Покидая сад еще раз оглянулась на этот когда-то прекрасный кусочек земли и с сожалением отметила, что будь у меня время и возможность, хотелось бы, наверное, этот сад спасти. В тон моим грустным мыслям, сад снова зашумел. Решено, приду утром, осмотрю его получше. Уже темнело, стоило возвращаться в единственное, пусть и глухо освещенное, но все-таки более уютное место.

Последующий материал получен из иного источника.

-- ==== Sys2Proof/Laws/Memory.lean ====
section
/-! SUPPORT. The data storage as cells: a read after a write, the canonical form every write keeps, and that
each line byte has a key of its own. -/

namespace Sys2Proof.Machine

theorem Memory.read_putCell {m : Memory} {k : Nat} (h : Memory.read m k = 0) (b : Byte) (k' : Nat) :
    Memory.read (Memory.putCell k b m) k' = if k' = k then b else Memory.read m k' := by
  unfold Memory.putCell
  split
  · next hb =>
    split
    · next hk => rw [hk, h, hb]
    · rfl
  · simp only [Memory.read, eq_comm]

theorem Memory.wfFrom_mono {m : Memory} {lo lo' : Nat} (h : Memory.wfFrom lo m = true) (hl : lo' ≤ lo) :
    Memory.wfFrom lo' m = true := by
  cases m with
  | nil => rfl
  | cons c rest =>
    simp only [Memory.wfFrom, Bool.and_eq_true, decide_eq_true_eq] at h ⊢
    exact ⟨⟨⟨by omega, h.1.1.2⟩, h.1.2⟩, h.2⟩

theorem Memory.wfFrom_putCell {m : Memory} {lo k : Nat} (h : Memory.wfFrom (k + 1) m = true) (hlo : lo ≤ k)
    (hk : k < 4096) (b : Byte) : Memory.wfFrom lo (Memory.putCell k b m) = true := by
  unfold Memory.putCell
  split
  · exact Memory.wfFrom_mono h (by omega)
  · next hb =>
    simp only [Memory.wfFrom, Bool.and_eq_true, decide_eq_true_eq]
    exact ⟨⟨⟨hlo, hk⟩, hb⟩, h⟩

/-- Below the form's first key every byte is unlisted. -/
theorem Memory.read_eq_zero_of_wfFrom {m : Memory} {lo k : Nat} (h : Memory.wfFrom lo m = true) (hk : k < lo) :
    Memory.read m k = 0 := by
  induction m generalizing lo with
  | nil => rfl
  | cons c rest ih =>
    simp only [Memory.wfFrom, Bool.and_eq_true, decide_eq_true_eq] at h
    have hne : c.1 ≠ k := by omega
    simp only [Memory.read, if_neg hne]
    exact ih h.2 (by omega)

/-- A write keeps the canonical form. -/
theorem Memory.wfFrom_write {m : Memory} {lo k : Nat} (h : Memory.wfFrom lo m = true) (hlo : lo ≤ k)
    (hk : k < 4096) (b : Byte) : Memory.wfFrom lo (Memory.write m k b) = true := by
  induction m generalizing lo with
  | nil => exact Memory.wfFrom_putCell rfl hlo hk b
  | cons c rest ih =>
    have h' := h
    simp only [Memory.wfFrom, Bool.and_eq_true, decide_eq_true_eq] at h'
    obtain ⟨⟨⟨h1, h2⟩, h3⟩, h4⟩ := h'
    simp only [Memory.write]
    split
    · next hlt =>
      refine Memory.wfFrom_putCell ?_ hlo hk b
      simp only [Memory.wfFrom, Bool.and_eq_true, decide_eq_true_eq]
      exact ⟨⟨⟨hlt, h2⟩, h3⟩, h4⟩
    · split
      · next heq => exact Memory.wfFrom_putCell (heq ▸ h4) hlo hk b
      · simp only [Memory.wfFrom, Bool.and_eq_true, decide_eq_true_eq]
        exact ⟨⟨⟨h1, h2⟩, h3⟩, ih h4 (by omega)⟩

/-- A read after a write in canonical form: the byte written at its key, every other byte as before. -/
theorem Memory.read_write_from {m : Memory} {lo : Nat} (h : Memory.wfFrom lo m = true) (k k' : Nat) (b : Byte) :
    Memory.read (Memory.write m k b) k' = if k' = k then b else Memory.read m k' := by
  induction m generalizing lo with
  | nil => exact Memory.read_putCell rfl b k'
  | cons c rest ih =>
    have h' := h
    simp only [Memory.wfFrom, Bool.and_eq_true, decide_eq_true_eq] at h'
    obtain ⟨⟨⟨h1, h2⟩, h3⟩, h4⟩ := h'
    have hz : ∀ i, i ≤ c.1 → Memory.read rest i = 0 := fun i hi =>
      Memory.read_eq_zero_of_wfFrom h4 (by omega)
    simp only [Memory.write]
    split
    · refine Memory.read_putCell ?_ b k'
      have hne : c.1 ≠ k := by omega
      simpa only [Memory.read, if_neg hne] using hz k (by omega)
    · split
      · next heq =>
        rw [Memory.read_putCell (hz k (by omega))]
        by_cases hk : k' = k
        · simp only [hk, if_true]
        · have hne : c.1 ≠ k' := by omega
          simp only [hk, if_false, Memory.read, if_neg hne]
      · simp only [Memory.read, ih h4]
        by_cases hj : c.1 = k'
        · have hne : k' ≠ k := by omega
          simp only [hj, if_true, if_neg hne]
        · simp only [hj, if_false]

theorem Memory.wf_write {m : Memory} {k : Nat} (h : Memory.wf m = true) (hk : k < 4096) (b : Byte) :
    Memory.wf (Memory.write m k b) = true :=
  Memory.wfFrom_write h (Nat.zero_le _) hk b

theorem lineKey_lt (set : SetIdx) (w : Way) (o : Offset) : lineKey set w o < 4096 :=
  (w ++ set ++ o).isLt

theorem lineKey_eq (set : SetIdx) (w : Way) (o : Offset) :
    lineKey set w o = w.toNat * 1024 + set.toNat * 16 + o.toNat := by
  have h1 := set.isLt
  have h3 := o.isLt
  simp only [lineKey, BitVec.toNat_append]
  rw [← Nat.shiftLeft_add_eq_or_of_lt h3, ← Nat.shiftLeft_add_eq_or_of_lt h1]
  simp only [Nat.shiftLeft_eq]
  omega

theorem lineKey_inj {set set' : SetIdx} {w w' : Way} {o o' : Offset} :
    lineKey set w o = lineKey set' w' o' ↔ set = set' ∧ w = w' ∧ o = o' := by
  constructor
  · intro h
    have h1 := set.isLt; have h2 := set'.isLt; have h3 := o.isLt; have h4 := o'.isLt
    rw [lineKey_eq, lineKey_eq] at h
    refine ⟨?_, ?_, ?_⟩ <;> apply BitVec.eq_of_toNat_eq <;> omega
  · rintro ⟨rfl, rfl, rfl⟩; rfl

end Sys2Proof.Machine
end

Протискиваясь мимо завалившейся к стене двери, я вдруг замерла на месте. Не могла двинуться не в зад, ни в перед, тело сковало непонятной силой. Судорожно попыталась дернуться, но безуспешно.
— Ты, дитятко, не дергуйся, — где-то на уровне коленок в метре появилось нечто ушастое и лохматое, смутно похожее… ну точно, на Калинкиного домового.

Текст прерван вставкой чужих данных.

@[simp] theorem State.emit_tagAt (s : State) (e : Event) (x : SetIdx) (y : Way) : (s.emit e).tagAt x y = s.tagAt x y := rfl
@[simp] theorem State.emit_lruAt (s : State) (e : Event) (x : SetIdx) : (s.emit e).lruAt x = s.lruAt x := rfl
@[simp] theorem State.emit_lineByte (s : State) (e : Event) (x : SetIdx) (y : Way) (z : Offset) : (s.emit e).lineByte x y z = s.lineByte x y z := rfl
@[simp] theorem State.emit_lineRead (s : State) (e : Event) (x : SetIdx) (y : Way) (z : Offset) (m : Size) :
    (s.emit e).lineRead x y z m = s.lineRead x y z m := by cases m <;> simp [State.lineRead]
@[simp] theorem State.emit_replBias (s : State) (e : Event) (x : Kind) : (s.emit e).replBias x = s.replBias x := by cases x <;> simp [State.replBias]
@[simp] theorem State.emit_cachedEnabled (s : State) (e : Event) : (s.emit e).cachedEnabled = s.cachedEnabled := rfl
@[simp] theorem State.emit_selectVictim (s : State) (e : Event) (x : SetIdx) (kd : Kind) : (s.emit e).selectVictim x kd = s.selectVictim x kd := by
  simp [State.selectVictim, State.rawVictim]
@[simp] theorem State.emit_lookup (s : State) (e : Event) (a' : Word) : (s.emit e).lookup a' = s.lookup a' := by
  simp [State.lookup]

@[simp] theorem State.respond_tagAt (s : State) (v : Option Word) (c : Nat) (x : SetIdx) (y : Way) : (s.respond v c).tagAt x y = s.tagAt x y := rfl
@[simp] theorem State.respond_lruAt (s : State) (v : Option Word) (c : Nat) (x : SetIdx) : (s.respond v c).lruAt x = s.lruAt x := rfl
@[simp] theorem State.respond_lineByte (s : State) (v : Option Word) (c : Nat) (x : SetIdx) (y : Way) (z : Offset) : (s.respond v c).lineByte x y z = s.lineByte x y z := rfl
@[simp] theorem State.respond_lineRead (s : State) (v : Option Word) (c : Nat) (x : SetIdx) (y : Way) (z : Offset) (m : Size) :
    (s.respond v c).lineRead x y z m = s.lineRead x y z m := by cases m <;> simp [State.lineRead]
@[simp] theorem State.respond_replBias (s : State) (v : Option Word) (c : Nat) (x : Kind) : (s.respond v c).replBias x = s.replBias x := by cases x <;> simp [State.replBias]
@[simp] theorem State.respond_cachedEnabled (s : State) (v : Option Word) (c : Nat) : (s.respond v c).cachedEnabled = s.cachedEnabled := rfl
@[simp] theorem State.respond_selectVictim (s : State) (v : Option Word) (c : Nat) (x : SetIdx) (kd : Kind) : (s.respond v c).selectVictim x kd = s.selectVictim x kd := by
  simp [State.selectVictim, State.rawVictim]
@[simp] theorem State.respond_lookup (s : State) (v : Option Word) (c : Nat) (a' : Word) : (s.respond v c).lookup a' = s.lookup a' := by
  simp [State.lookup]

@[simp] theorem State.raise_tagAt (s : State) (f : Fault) (x : SetIdx) (y : Way) : (s.raise f).tagAt x y = s.tagAt x y := rfl
@[simp] theorem State.raise_lruAt (s : State) (f : Fault) (x : SetIdx) : (s.raise f).lruAt x = s.lruAt x := rfl
@[simp] theorem State.raise_lineByte (s : State) (f : Fault) (x : SetIdx) (y : Way) (z : Offset) : (s.raise f).lineByte x y z = s.lineByte x y z := rfl
@[simp] theorem State.raise_lineRead (s : State) (f : Fault) (x : SetIdx) (y : Way) (z : Offset) (m : Size) :
    (s.raise f).lineRead x y z m = s.lineRead x y z m := by cases m <;> simp [State.lineRead]
@[simp] theorem State.raise_replBias (s : State) (f : Fault) (x : Kind) : (s.raise f).replBias x = s.replBias x := by cases x <;> simp [State.replBias]
@[simp] theorem State.raise_cachedEnabled (s : State) (f : Fault) : (s.raise f).cachedEnabled = s.cachedEnabled := rfl
@[simp] theorem State.raise_nextAnswer (s : State) (f : Fault) (x : Word) (sz : Size) : (s.raise f).nextAnswer x sz = s.nextAnswer x sz := by
  simp [State.nextAnswer]
@[simp] theorem State.raise_selectVictim (s : State) (f : Fault) (x : SetIdx) (kd : Kind) : (s.raise f).selectVictim x kd = s.selectVictim x kd := by
  simp [State.selectVictim, State.rawVictim]
@[simp] theorem State.raise_lookup (s : State) (f : Fault) (a' : Word) : (s.raise f).lookup a' = s.lookup a' := by
  simp [State.lookup]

— Ну здравствуй, хозяин, а я все думала, остался ли тут кто из местных, — подавив в себе очередной визг ужаса, вроде даже уверенно поприветствовала. А я ведь и правда размышляла, если тут у каждого дома есть домовой, то ушел ли местный после разрушения поместья или все так же бдит свои владения. Видимо, второй вариант оказался верным.
— Чавой забыла в моем доме? Целай оборот узнавал, видал ли тебя кто в округе. Никто ж не знает, откуда взялася? — фырчит, негодует ушастый.
— Не серчай, хозяин, не по своей воле тут оказалась. Девана подсобила, очнулась уже тут, на перинах. Я зла, хозяин, не несу, но и пойти мне некуда, позволь остаться, — ушастое заерзало, пофырчало, сверкнуло зелеными камушками-глазками, но свободу тела я наконец ощутила.
— Знаем мы эту… непутеху, то тут, то там шороху наведет. В твоих словах и правдаш зла не слыхую, ладна… ставайся. Что с тебя дитко взять, — ушастый метнулся к перинам и зарылся под одеяла, откуда только уши видно, да глаза сверкнули.
— Как звать-то тебя, хозяин? — размяла затекшие руки и тоже двинулась в сторону перин, видимо, местечко это домовому приглянулось, а далеко не богине. Вон какое гнездо из одеял себе свил, явно не в первый раз. Видимо, придется тесниться, хотя это, конечно, очень грубо сказано, перины были огромные. Роту солдат сложи, потонут.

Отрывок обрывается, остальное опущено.